--- Exercise description ---
All lines up to and including the one that contains "ConjUpToSign (fq12Mul f'" are to be transcribed exactly, starting from the first line of the records.

Stored data:
-- ==== Sys2Proof/Laws/AteLaws.lean ====
section
/-! SUPPORT. The informative instance of the pairing functions (43_pairing R230): what negating the G1 point does to its Miller
loop. -/
namespace Sys2Proof.Machine

section
variable [Fact (Nat.Prime Config.P)] [Fact (∀ r : Zq, r ^ 2 ≠ -5 + 0 * r)]

/-- `f'` is `f` with `w` replaced by `-w`, up to a sign, and neither is a zero divisor. -/
def ConjUpToSign (f' f : Fq12) : Prop :=
  norm12 f ≠ 0 ∧ ∃ s : Zq6, s * s = 1 ∧ toZq6 (toTower6 f'.c0) = s * toZq6 (toTower6 f.c0) ∧
    toZq6 (toTower6 f'.c1) = -(s * toZq6 (toTower6 f.c1))

theorem conjUpToSign_one : ConjUpToSign fq12One fq12One :=
  ⟨by have : Fact (Irreducible towerPoly) := towerPoly_fact
      rw [norm12_one]; exact one_ne_zero,
   1, one_mul 1, (one_mul _).symm, by rw [one_c1]; ring⟩

theorem ConjUpToSign.mul {f' f g' g : Fq12} (hf : ConjUpToSign f' f) (hg : ConjUpToSign g' g) :
    ConjUpToSign (fq12Mul f' g') (fq12Mul f g) := by
  have : Fact (Irreducible towerPoly) := towerPoly_fact
  obtain ⟨h1, s, h2, h3, h4⟩ := hf
  obtain ⟨k1, r, k2, k3, k4⟩ := hg
  refine ⟨by rw [norm12_mul]; exact mul_ne_zero h1 k1, s * r, by linear_combination r * r * h2 + k2, ?_, ?_⟩
  · rw [mul_c0, mul_c0, h3, h4, k3, k4]; ring
  · rw [mul_c1, mul_c1, h3, h4, k3, k4]; ring

/-- The product of the two lies in Fq6, so the final power is 1. -/
theorem ConjUpToSign.ateFinalExp_eq_one {f' f : Fq12} (h : ConjUpToSign f' f) : ateFinalExp (fq12Mul f f') = fq12One := by
  have : Fact (Irreducible towerPoly) := towerPoly_fact
  obtain ⟨h1, s, h2, h3, h4⟩ := h
  apply ateFinalExp_of_fq6
  · have hs : s ≠ 0 := by rintro rfl; simp at h2
    rw [mul_c0, h3, h4]
    have : toZq6 (toTower6 f.c0) * (s * toZq6 (toTower6 f.c0)) +
        AdjoinRoot.root towerPoly * (toZq6 (toTower6 f.c1) * -(s * toZq6 (toTower6 f.c1))) = s * norm12 f := by
      rw [norm12]; ring
    rw [this]
    exact mul_ne_zero hs h1
  · rw [mul_c1, h3, h4]; ring

theorem lineAt_conj (x1 y1 x2 y2 : Fq2) (px py : Fq) (hy : py ≠ fqOfNat 0) :
    ConjUpToSign (lineAt x1 y1 x2 y2 px (fqSub (fqOfNat 0) py)) (lineAt x1 y1 x2 y2 px py) := by
  have hz : toZq2 (fq2OfNat 0) = 0 := by rw [toZq2_ofNat, Nat.cast_zero]
  have hy2 : ∀ a : Fq, toZq2 ⟨a, fqOfNat 0⟩ = algebraMap Zq Zq2 (toZq a) := by
    intro a
    ext <;> simp [toZq2, toZq_fqOfNat, QuadraticAlgebra.algebraMap_eq]
  have hpy : toZq py ≠ 0 := fun h => hy (toZq_injective (by rw [h, toZq_fqOfNat, Nat.cast_zero]))
  have hneg : toZq (fqSub (fqOfNat 0) py) = -toZq py := by rw [toZq_sub, toZq_fqOfNat, Nat.cast_zero, zero_sub]
  simp only [lineAt]
  generalize slope fq2Ops x1 y1 x2 y2 = lam
  generalize fq2Sub (fq2OfNat 0) (fq2Mul lam ⟨px, fqOfNat 0⟩) = al
  generalize fq2Sub (fq2Mul lam x1) y1 = be
  refine ⟨?_, -1, by ring, ?_, ?_⟩
  · intro h
    have h6 : toZq6 ⟨algebraMap Zq Zq2 (toZq py) ^ 2 - toZq2 be ^ 2 * uZq2, -toZq2 al ^ 2, -(2 * toZq2 al * toZq2 be)⟩ = 0 := by
      rw [← h]
      simp only [norm12, toZq6_eq, toTower6, hz, hy2, map_sub, map_mul, map_neg, map_pow, map_zero, ← root_cube, map_ofNat]
      ring
    obtain ⟨h7, h8, -⟩ := toZq6_eq_zero h6
    have hb : toZq2 be ≠ 0 := by
      intro hb
      rw [hb, zero_pow two_ne_zero, zero_mul, sub_zero] at h7
      have := pow_eq_zero_iff two_ne_zero |>.mp h7
      rw [← map_zero (algebraMap Zq Zq2)] at this
      exact hpy (FaithfulSMul.algebraMap_injective Zq Zq2 this)
    refine u_not_square (algebraMap Zq Zq2 (toZq py) / toZq2 be) ?_
    rw [div_pow, div_eq_iff (pow_ne_zero 2 hb)]
    linear_combination h7
  · simp only [toZq6_eq, toTower6, hy2, hz, hneg, map_neg, map_zero]
    ring
  · ring

theorem ateLine_conj {p : G1} (hp : ∀ x y, p = .aff x y → y ≠ fqOfNat 0) (a b : G2) :
    ConjUpToSign (ateLine a b (pointNeg fqOps p)) (ateLine a b p) := by
  cases a with
  | inf => exact conjUpToSign_one
  | aff x1 y1 =>
    cases b with
    | inf => exact conjUpToSign_one
    | aff x2 y2 =>
      cases p with
      | inf => exact conjUpToSign_one
      | aff px py =>
        simp only [ateLine, pointNeg]
        split
        · exact conjUpToSign_one
        · exact lineAt_conj _ _ _ _ _ _ (hp px py rfl)

theorem ateMillerLoop_conj {p : G1} (hp : ∀ x y, p = .aff x y → y ≠ fqOfNat 0) (q : G2) :
    ConjUpToSign (ateMillerLoop (pointNeg fqOps p) q) (ateMillerLoop p q) := by
  unfold ateMillerLoop
  generalize (binary Config.X).dropLast = ds
  have key : ConjUpToSign (ds.foldr (ateStep (pointNeg fqOps p) q) (fq12One, q)).1 (ds.foldr (ateStep p q) (fq12One, q)).1 ∧
      (ds.foldr (ateStep (pointNeg fqOps p) q) (fq12One, q)).2 = (ds.foldr (ateStep p q) (fq12One, q)).2 := by
    induction ds with
    | nil => exact ⟨conjUpToSign_one, rfl⟩
    | cons d ds ih =>
      obtain ⟨h1, h2⟩ := ih
      simp only [List.foldr_cons]
      have h3 := (h1.mul h1).mul (ateLine_conj hp (ds.foldr (ateStep p q) (fq12One, q)).2 (ds.foldr (ateStep p q) (fq12One, q)).2)
      cases d
      · simp only [ateStep, h2, cond_false]
        exact ⟨h3, trivial⟩
      · simp only [ateStep, h2, cond_true]
        exact ⟨h3.mul (ateLine_conj hp _ _), trivial⟩
  exact key.1

end

/-- No point of the order-R subgroup has `y = 0`: the order is odd. -/
theorem y_ne_zero_of_inSubgroup {p : G1} (hp : onCurve fqOps Config.B1 p = true) (hs : inSubgroup fqOps p = true) :
    ∀ x y, p = .aff x y → y ≠ fqOfNat 0 := by
  rintro x y rfl rfl
  have : Fact (Nat.Prime Config.P) := ⟨P_prime⟩
  classical
  have hn := pointNeg_map curveMap_g1 hp
  have he : pointNeg fqOps (.aff x (fqOfNat 0)) = .aff x (fqOfNat 0) := by
    show Point.aff x (fqSub (fqOfNat 0) (fqOfNat 0)) = _
    rw [show fqSub (fqOfNat 0) (fqOfNat 0) = fqOfNat 0 by decide +kernel]
  rw [he] at hn
  have hR := (pointMul_map curveMap_g1 Config.R hp).2
  rw [of_decide_eq_true hs, toPoint_inf] at hR
  have h2 : (2 : Nat) • toPoint toZq (toZq Config.B1) (.aff x (fqOfNat 0)) = 0 := by
    rw [two_nsmul]; nth_rewrite 1 [hn.2]; exact neg_add_cancel _
  rw [show Config.R = 2 * (Config.R / 2) + 1 by decide, add_smul, mul_comm, mul_smul, h2, smul_zero, zero_add,
    one_smul] at hR
  cases toPoint_injective curveMap_g1 hp (q := .inf) rfl (hR.symm.trans toPoint_inf.symm)

end Sys2Proof.Machine
end

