-- ==== Sys2Proof/Laws/PairingValue.lean ====
section
/-! SUPPORT. What the four properties of 43_pairing R230 give: the value `e(P, Q)` as an element of a field, its powers and its
order, and the value of a list of pairs (R234, R235). -/
namespace Sys2Proof.Machine

theorem pointMul_inf {F : Type} [DecidableEq F] (K : FieldOps F) (a : Nat) : pointMul K a .inf = .inf := by
  unfold pointMul iterOp
  generalize binary a = ds
  induction ds with
  | nil => rfl
  | cons d ds ih => rw [List.foldr_cons, ih]; cases d <;> rfl

theorem InG1.neg {p : G1} (h : InG1 p) : InG1 (pointNeg fqOps p) := (pointNeg_g1 h).symm ▸ h.mul (Config.R - 1)

section
variable [Fact (Nat.Prime Config.P)] [Fact (∀ r : Zq, r ^ 2 ≠ -5 + 0 * r)]

/-- `e(P, Q)`, with `e(Inf, Q) = e(P, Inf) = 1`. -/
noncomputable def pairValue (p : G1) (q : G2) : Zq12 :=
  if p = .inf ∨ q = .inf then 1 else toZq12 (finalExp (millerLoop p q))

theorem pairValue_inf {p : G1} {q : G2} (h : p = .inf ∨ q = .inf) : pairValue p q = 1 := if_pos h

theorem pairValue_aff {p : G1} {q : G2} (hp : p ≠ .inf) (hq : q ≠ .inf) :
    pairValue p q = toZq12 (finalExp (millerLoop p q)) := if_neg (not_or.mpr ⟨hp, hq⟩)

theorem pairValue_pow_R {p : G1} {q : G2} (hp : InG1 p) (hq : InG2 q) : pairValue p q ^ Config.R = 1 := by
  by_cases h : p = .inf ∨ q = .inf
  · rw [pairValue_inf h, one_pow]
  · obtain ⟨h1, h2⟩ := not_or.mp h
    rw [pairValue_aff h1 h2, ← toZq12_pow]
    exact (congrArg toZq12 (Config.pairing.feOrder _ (Config.pairing.ml p q hp hq h1 h2))).trans toZq12_one

/-- `e([a]P, Q) = e(P, Q)^a` for every `a`. -/
theorem pairValue_mul_g1 {p : G1} {q : G2} (hp : InG1 p) (hq : InG2 q) (a : Nat) :
    pairValue (pointMul fqOps a p) q = pairValue p q ^ a := by
  by_cases hp0 : p = .inf
  · have h : pointMul fqOps a p = .inf := by subst hp0; exact pointMul_inf fqOps a
    rw [pairValue_inf (.inl h), pairValue_inf (.inl hp0), one_pow]
  by_cases hq0 : q = .inf
  · rw [pairValue_inf (.inr hq0), pairValue_inf (.inr hq0), one_pow]
  by_cases h : pointMul fqOps a p = .inf
  · obtain ⟨c, rfl⟩ := Nat.dvd_of_mod_eq_zero ((pointMul_g1_eq_inf_iff hp hp0 a).mp h)
    rw [pairValue_inf (.inl h), pow_mul, pairValue_pow_R hp hq, one_pow]
  · rw [pairValue_aff h hq0, pairValue_aff hp0 hq0, ← toZq12_pow]
    have h' : pointMul fq2Ops a q ≠ .inf := fun h' => h ((pointMul_g1_eq_inf_iff hp hp0 a).mpr ((pointMul_g2_eq_inf_iff hq hq0 a).mp h'))
    exact congrArg toZq12 (Config.pairing.bil p q a hp hq h h').1

/-- `e(P, [a]Q) = e(P, Q)^a` for every `a`. -/
theorem pairValue_mul_g2 {p : G1} {q : G2} (hp : InG1 p) (hq : InG2 q) (a : Nat) :
    pairValue p (pointMul fq2Ops a q) = pairValue p q ^ a := by
  by_cases hp0 : p = .inf
  · rw [pairValue_inf (.inl hp0), pairValue_inf (.inl hp0), one_pow]
  by_cases hq0 : q = .inf
  · have h : pointMul fq2Ops a q = .inf := by subst hq0; exact pointMul_inf fq2Ops a
    rw [pairValue_inf (.inr h), pairValue_inf (.inr hq0), one_pow]
  by_cases h : pointMul fq2Ops a q = .inf
  · obtain ⟨c, rfl⟩ := Nat.dvd_of_mod_eq_zero ((pointMul_g2_eq_inf_iff hq hq0 a).mp h)
    rw [pairValue_inf (.inr h), pow_mul, pairValue_pow_R hp hq, one_pow]
  · rw [pairValue_aff hp0 h, pairValue_aff hp0 hq0, ← toZq12_pow]
    have h' : pointMul fqOps a p ≠ .inf := fun h' => h ((pointMul_g2_eq_inf_iff hq hq0 a).mpr ((pointMul_g1_eq_inf_iff hp hp0 a).mp h'))
    exact congrArg toZq12 (Config.pairing.bil p q a hp hq h' h).2

variable [Fact (Irreducible towerPoly)]

/-- The value of a pair without Inf generates GT (43_pairing R236). -/
theorem orderOf_pairValue {p : G1} {q : G2} (hp : InG1 p) (hq : InG2 q) (hp0 : p ≠ .inf) (hq0 : q ≠ .inf) :
    orderOf (pairValue p q) = Config.R := by
  have : Fact (Nat.Prime Config.R) := ⟨R_prime⟩
  refine orderOf_eq_prime (pairValue_pow_R hp hq) ?_
  rw [pairValue_aff hp0 hq0, ← toZq12_one, toZq12_injective.ne_iff]
  exact Config.pairing.ndg p q hp hq hp0 hq0

variable [Fact (Irreducible topPoly)]

theorem fq12Mul_ne_zero {a b : Fq12} (ha : a ≠ fq12Zero) (hb : b ≠ fq12Zero) : fq12Mul a b ≠ fq12Zero := by
  rw [← toZq12_ne_zero, toZq12_mul]
  exact mul_ne_zero (toZq12_ne_zero.mpr ha) (toZq12_ne_zero.mpr hb)

/-- FINAL_EXP of a product of Miller values is the product of the values of the pairs (43_pairing R234, R235). -/
theorem finalExp_foldl {l : List (G1 × G2)} (hl : ∀ pq ∈ l, InG1 pq.1 ∧ InG2 pq.2) {f : Fq12} (hf : f ≠ fq12Zero) :
    toZq12 (finalExp (l.foldl pairFactor f)) = toZq12 (finalExp f) * (l.map fun pq => pairValue pq.1 pq.2).prod := by
  induction l generalizing f with
  | nil => exact (mul_one _).symm
  | cons pq l ih =>
    obtain ⟨⟨h1, h2⟩, hl'⟩ := List.forall_mem_cons.mp hl
    rw [List.foldl_cons, List.map_cons, List.prod_cons, pairFactor]
    split
    · rename_i h
      rw [ih hl' hf, pairValue_inf h, one_mul]
    · rename_i h
      obtain ⟨hp, hq⟩ := not_or.mp h
      have hm : millerLoop pq.1 pq.2 ≠ fq12Zero := Config.pairing.ml pq.1 pq.2 h1 h2 hp hq
      have he : finalExp (fq12Mul f (millerLoop pq.1 pq.2)) = fq12Mul (finalExp f) (finalExp (millerLoop pq.1 pq.2)) :=
        Config.pairing.feMul _ _ hf hm
      rw [ih hl' (fq12Mul_ne_zero hf hm), he, toZq12_mul, pairValue_aff hp hq, mul_assoc]

theorem fq12One_ne_zero : fq12One ≠ fq12Zero := toZq12_ne_zero.mp (by rw [toZq12_one]; exact one_ne_zero)

/-- The value the verdict tests is 1 exactly when the product of the values of the pairs is (43_pairing R231, R234). -/
theorem isOne_finalExp_foldl {l : List (G1 × G2)} (hl : ∀ pq ∈ l, InG1 pq.1 ∧ InG2 pq.2) :
    isOne (finalExp (l.foldl pairFactor fq12One)) = true ↔ (l.map fun pq => pairValue pq.1 pq.2).prod = 1 := by
  have h1 : toZq12 (finalExp fq12One) = 1 := (congrArg toZq12 Config.pairing.feOne).trans toZq12_one
  have h := finalExp_foldl hl fq12One_ne_zero
  rw [h1, one_mul] at h
  rw [isOne, decide_eq_true_iff, ← toZq12_injective.eq_iff, h, toZq12_one]

end

end Sys2Proof.Machine
end

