theorem decodeG1_encodeG1 {q : G1} (pos : Nat) (hq : onCurve fqOps Config.B1 q = true) :
    decodeG1 (encodeG1 q) pos = .ok q := by
  rw [decodeG1_eq]
  cases q with
  | inf => exact pointOfCoords_of_allZero (allZero_zeros 128)
  | aff x y =>
    have hz : allZero (encodeG1 (.aff x y)) = false := by
      rw [Bool.eq_false_iff, ne_eq, allZero_encodeG1_aff]
      rintro ⟨rfl, rfl⟩
      exact absurd hq (Bool.eq_false_iff.mp onCurve_g1_zero)
    refine pointOfCoords_eq_aff_iff.mpr ⟨hz, ?_, ?_⟩
    · rw [encodeG1, List.take_left' (encodeFq_length x), decodeFq_encodeFq]
    · rw [encodeG1, List.drop_left' (encodeFq_length x), decodeFq_encodeFq]

theorem decodeG2_encodeG2 {q : G2} (pos : Nat) (hq : onCurve fq2Ops Config.B2 q = true) :
    decodeG2 (encodeG2 q) pos = .ok q := by
  rw [decodeG2_eq]
  cases q with
  | inf => exact pointOfCoords_of_allZero (allZero_zeros 256)
  | aff x y =>
    have hz : allZero (encodeG2 (.aff x y)) = false := by
      rw [Bool.eq_false_iff, ne_eq, allZero_encodeG2_aff]
      rintro ⟨rfl, rfl⟩
      exact absurd hq (Bool.eq_false_iff.mp onCurve_g2_zero)
    refine pointOfCoords_eq_aff_iff.mpr ⟨hz, ?_, ?_⟩
    · rw [encodeG2, List.take_left' (encodeFq2_length x), decodeFq2_encodeFq2]
    · rw [encodeG2, List.drop_left' (encodeFq2_length x), decodeFq2_encodeFq2]

/-- Settles O8: a point on its curve is not `Aff(0, 0)`, so its encoding is not the sentinel and its words are read
back one by one. -/
theorem decodeOfEncodeIsIdentity : Obligations.DecodeOfEncodeIsIdentity := by
  refine ⟨decodeFq_encodeFq, fun _ => decodeG1_encodeG1, fun _ => decodeG2_encodeG2, fun pos => ⟨?_, ?_⟩,
    onCurve_g1_zero, onCurve_g2_zero⟩
  · rw [decodeG1_eq, pointOfCoords_of_allZero (allZero_encodeG1_aff.mpr ⟨rfl, rfl⟩)]
  · rw [decodeG2_eq, pointOfCoords_of_allZero (allZero_encodeG2_aff.mpr ⟨rfl, rfl⟩)]

/-! ## One accepted encoding (40_codec R152) -/

theorem allZero_iff_of_length {bs : List Byte} {n : Nat} (hl : bs.length = n) :
    allZero bs = true ↔ bs = zeros n := hl ▸ allZero_iff bs

theorem eq_encodeG1_of_decodeG1 {bs : List Byte} {pos : Nat} {q : G1} (hl : bs.length = 128)
    (h : decodeG1 bs pos = .ok q) : bs = encodeG1 q := by
  rw [decodeG1_eq] at h
  cases q with
  | inf => exact (allZero_iff_of_length hl).mp (pointOfCoords_eq_inf_iff.mp h)
  | aff x y =>
    obtain ⟨-, hx, hy⟩ := pointOfCoords_eq_aff_iff.mp h
    rw [encodeG1, ← eq_encodeFq_of_decodeFq (by simp [hl]) hx, ← eq_encodeFq_of_decodeFq (by simp [hl]) hy,
      List.take_append_drop]

theorem eq_encodeG2_of_decodeG2 {bs : List Byte} {pos : Nat} {q : G2} (hl : bs.length = 256)
    (h : decodeG2 bs pos = .ok q) : bs = encodeG2 q := by
  rw [decodeG2_eq] at h
  cases q with
  | inf => exact (allZero_iff_of_length hl).mp (pointOfCoords_eq_inf_iff.mp h)
  | aff x y =>
    obtain ⟨-, hx, hy⟩ := pointOfCoords_eq_aff_iff.mp h
    rw [encodeG2, ← eq_encodeFq2_of_decodeFq2 (by simp [hl]) hx, ← eq_encodeFq2_of_decodeFq2 (by simp [hl]) hy,
      List.take_append_drop]

theorem beBytes_decodeFr {bs : List Byte} {n : Nat} (hl : bs.length = n) :
    bs = beBytes n (decodeFr bs) ∧ decodeFr bs < 256 ^ n := by
  subst hl
  exact ⟨(beBytes_be bs).symm, be_lt bs⟩

/-- Settles O9: the padding and the 48 value bytes of a word are fixed by its value, so the words of a point are fixed
by its coordinates, and the sentinel by `Inf`. -/
theorem encodingsAreCanonical : Obligations.EncodingsAreCanonical := by
  have h32 : 2 ^ 256 = 256 ^ 32 := by norm_num
  refine ⟨fun _ _ _ => eq_encodeFq_of_decodeFq, fun _ _ _ => eq_encodeG1_of_decodeG1,
    fun _ _ _ => eq_encodeG2_of_decodeG2, fun bs hl => ?_, fun n hn => be_beBytes (h32 ▸ hn)⟩
  rw [h32]
  exact beBytes_decodeFr hl

/-! ## The first bad word (40_codec R140, R143, R144) -/

theorem decodeFq_eq_ite {w : List Byte} (pos : Nat) (hl : w.length = 64) :
    decodeFq w pos =
      if w.take 16 ≠ zeros 16 then .error ⟨.invalidFieldEncoding, pos, false⟩
      else if h : be (w.drop 16) < Config.P then .ok ⟨be (w.drop 16), h⟩
      else .error ⟨.invalidFieldEncoding, pos, true⟩ := by
  rw [decodeFq, ite_not]
  exact if_congr (allZero_iff_of_length (by simp [hl])) rfl rfl

/-- The result of the `i`-th 64-byte word of an operand at input position `pos`. -/
def decodeWord (bs : List Byte) (pos i : Nat) : Except OpError Fq :=
  decodeFq ((bs.drop (64 * i)).take 64) (pos + 64 * i)

/-- The first failure among `f 0`, …, `f (n - 1)` is `e`. -/
def FirstError {α : Type} (f : Nat → Except OpError α) (n : Nat) (e : OpError) : Prop :=
  ∃ j, j < n ∧ (∀ i, i < j → ∃ v, f i = .ok v) ∧ f j = .error e

theorem firstError_zero {α : Type} {f : Nat → Except OpError α} {e : OpError} : ¬ FirstError f 0 e := by
  rintro ⟨_, h, _⟩
  exact absurd h (Nat.not_lt_zero _)

theorem firstError_succ {α : Type} {f : Nat → Except OpError α} {n : Nat} {e : OpError} :
    FirstError f (n + 1) e ↔
      f 0 = .error e ∨ (∃ v, f 0 = .ok v) ∧ FirstError (fun i => f (i + 1)) n e := by
  constructor
  · rintro ⟨_ | j, hj, hok, he⟩
    · exact .inl he
    · exact .inr ⟨hok 0 j.succ_pos, j, by omega, fun i hi => hok (i + 1) (by omega), he⟩
  · rintro (he | ⟨h0, j, hj, hok, he⟩)
    · exact ⟨0, n.succ_pos, nofun, he⟩
    · refine ⟨j + 1, by omega, fun i hi => ?_, he⟩
      cases i with
      | zero => exact h0
      | succ i => exact hok i (by omega)

theorem decodeG1_eq_error_iff {bs : List Byte} {pos : Nat} {e : OpError} (hl : bs.length = 128) :
    decodeG1 bs pos = .error e ↔ bs ≠ zeros 128 ∧ FirstError (decodeWord bs pos) 2 e := by
  have h0 : decodeFq (bs.take 64) pos = decodeWord bs pos 0 := rfl
  have h1 : decodeFq (bs.drop 64) (pos + 64) = decodeWord bs pos 1 := by
    rw [decodeWord, List.take_of_length_le (by simp [hl])]
  rw [decodeG1_eq, pointOfCoords_eq_error_iff, h0, h1, Bool.eq_false_iff, ne_eq, allZero_iff_of_length hl]
  simp [firstError_succ, firstError_zero]

theorem decodeG2_eq_error_iff {bs : List Byte} {pos : Nat} {e : OpError} (hl : bs.length = 256) :
    decodeG2 bs pos = .error e ↔ bs ≠ zeros 256 ∧ FirstError (decodeWord bs pos) 4 e := by
  have h0 : decodeFq ((bs.take 128).take 64) pos = decodeWord bs pos 0 := by
    rw [List.take_take]; rfl
  have h1 : decodeFq ((bs.take 128).drop 64) (pos + 64) = decodeWord bs pos 1 := by
    rw [List.drop_take]; rfl
  have h2 : decodeFq ((bs.drop 128).take 64) (pos + 128) = decodeWord bs pos 2 := rfl
  have h3 : decodeFq ((bs.drop 128).drop 64) (pos + 128 + 64) = decodeWord bs pos 3 := by
    rw [decodeWord, List.drop_drop, List.take_of_length_le (by simp [hl])]
  have hx : (∃ a, decodeFq2 (bs.take 128) pos = .ok a) ↔
      (∃ v, decodeWord bs pos 0 = .ok v) ∧ ∃ v, decodeWord bs pos 1 = .ok v := by
    simp only [decodeFq2_eq_ok_iff, h0, h1]
    exact ⟨fun ⟨v, hv0, hv1⟩ => ⟨⟨v.c0, hv0⟩, v.c1, hv1⟩, fun ⟨⟨c0, hv0⟩, c1, hv1⟩ => ⟨⟨c0, c1⟩, hv0, hv1⟩⟩
  rw [decodeG2_eq, pointOfCoords_eq_error_iff, hx, decodeFq2_eq_error_iff, decodeFq2_eq_error_iff, h0, h1, h2, h3,
    Bool.eq_false_iff, ne_eq, allZero_iff_of_length hl]
  simp [firstError_succ, firstError_zero, or_assoc, and_or_left, and_assoc]

/-- Settles O10: each decoder passes on the error of its first half before it looks at the second, so the words are met
in wire order. -/
theorem firstBadWordIsReported : Obligations.FirstBadWordIsReported :=
  ⟨fun _ => decodeFq_eq_ite, fun _ _ _ => decodeG1_eq_error_iff, fun _ _ _ => decodeG2_eq_error_iff⟩

end Sys2Proof.Machine
end

section
/-! # The validator: a wrong length, the checks of one operand, the first failing operand (41_validator R170 to R187) -/
namespace Sys2Proof.Machine

/-! ## The checks of one point (41_validator R172 to R176) -/

section
variable {F : Type} [DecidableEq F] {G : CurveGroup F} {sub : Bool} {s : State} {off : Nat}

theorem validatePoint_of_read_error {e : OpError} (h : readPoint G s off = .error e) :
    validatePoint G sub s off = .error e := by
  rw [validatePoint, h]

theorem validatePoint_of_read_ok {q : Point F} (h : readPoint G s off = .ok q) :
    validatePoint G sub s off = checkPoint G sub off q := by
  rw [validatePoint, h]

theorem inSubgroup_eq_false_iff {K : FieldOps F} {q : Point F} :
    inSubgroup K q = false ↔ pointMul K Config.R q ≠ .inf :=
  decide_eq_false_iff_not
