-- ==== Sys2Proof/WellFormed.lean ====
section
/-!
DEFINITION. Which instructions are well formed: the operand checks of 30_encoding.md R85 that the command word alone
decides. Whether the buffer lies in the launch memory (R68) depends on the state and is checked at acceptance.
-/
namespace Sys2Proof

open Sys2Proof.Machine

/-- The count is not 0; the mask of `TRANSMIT` is one-hot; the buffer does not wrap (R85 (a), (b), R68). -/
def Instr.wf : Instr → Bool
  | .correct _ => true
  | .transmit a n m => n != 0#16 && oneHot m && fits a (byteCountTransmit n)
  | .showRgb a npix => npix != 0#16 && fits a (byteCountRgb npix)
  | .showRgbw a npix => npix != 0#16 && fits a (byteCountRgbw npix)
  | .sym0 => true
  | .sym1 => true
  | .reset => true

end Sys2Proof
end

--- Problem solution ---
-- ==== Sys2Proof/Laws/AteLaws.lean ====
section
/-! SUPPORT. The informative instance of the pairing functions (43_pairing R230): what negating the G1 point does to its Miller
loop. -/
namespace Sys2Proof.Machine

section
variable [Fact (Nat.Prime Config.P)] [Fact (∀ r : Zq, r ^ 2 ≠ -5 + 0 * r)]

/-- `f'` is `f` with `w` replaced by `-w`, up to a sign, and neither is a zero divisor. -/
def ConjUpToSign (f' f : Fq12) : Prop :=
  norm12 f ≠ 0 ∧ ∃ s : Zq6, s * s = 1 ∧ toZq6 (toTower6 f'.c0) = s * toZq6 (toTower6 f.c0) ∧
    toZq6 (toTower6 f'.c1) = -(s * toZq6 (toTower6 f.c1))

theorem conjUpToSign_one : ConjUpToSign fq12One fq12One :=
  ⟨by have : Fact (Irreducible towerPoly) := towerPoly_fact
      rw [norm12_one]; exact one_ne_zero,
   1, one_mul 1, (one_mul _).symm, by rw [one_c1]; ring⟩

theorem ConjUpToSign.mul {f' f g' g : Fq12} (hf : ConjUpToSign f' f) (hg : ConjUpToSign g' g) :
    ConjUpToSign (fq12Mul f' g') (fq12Mul f g) := by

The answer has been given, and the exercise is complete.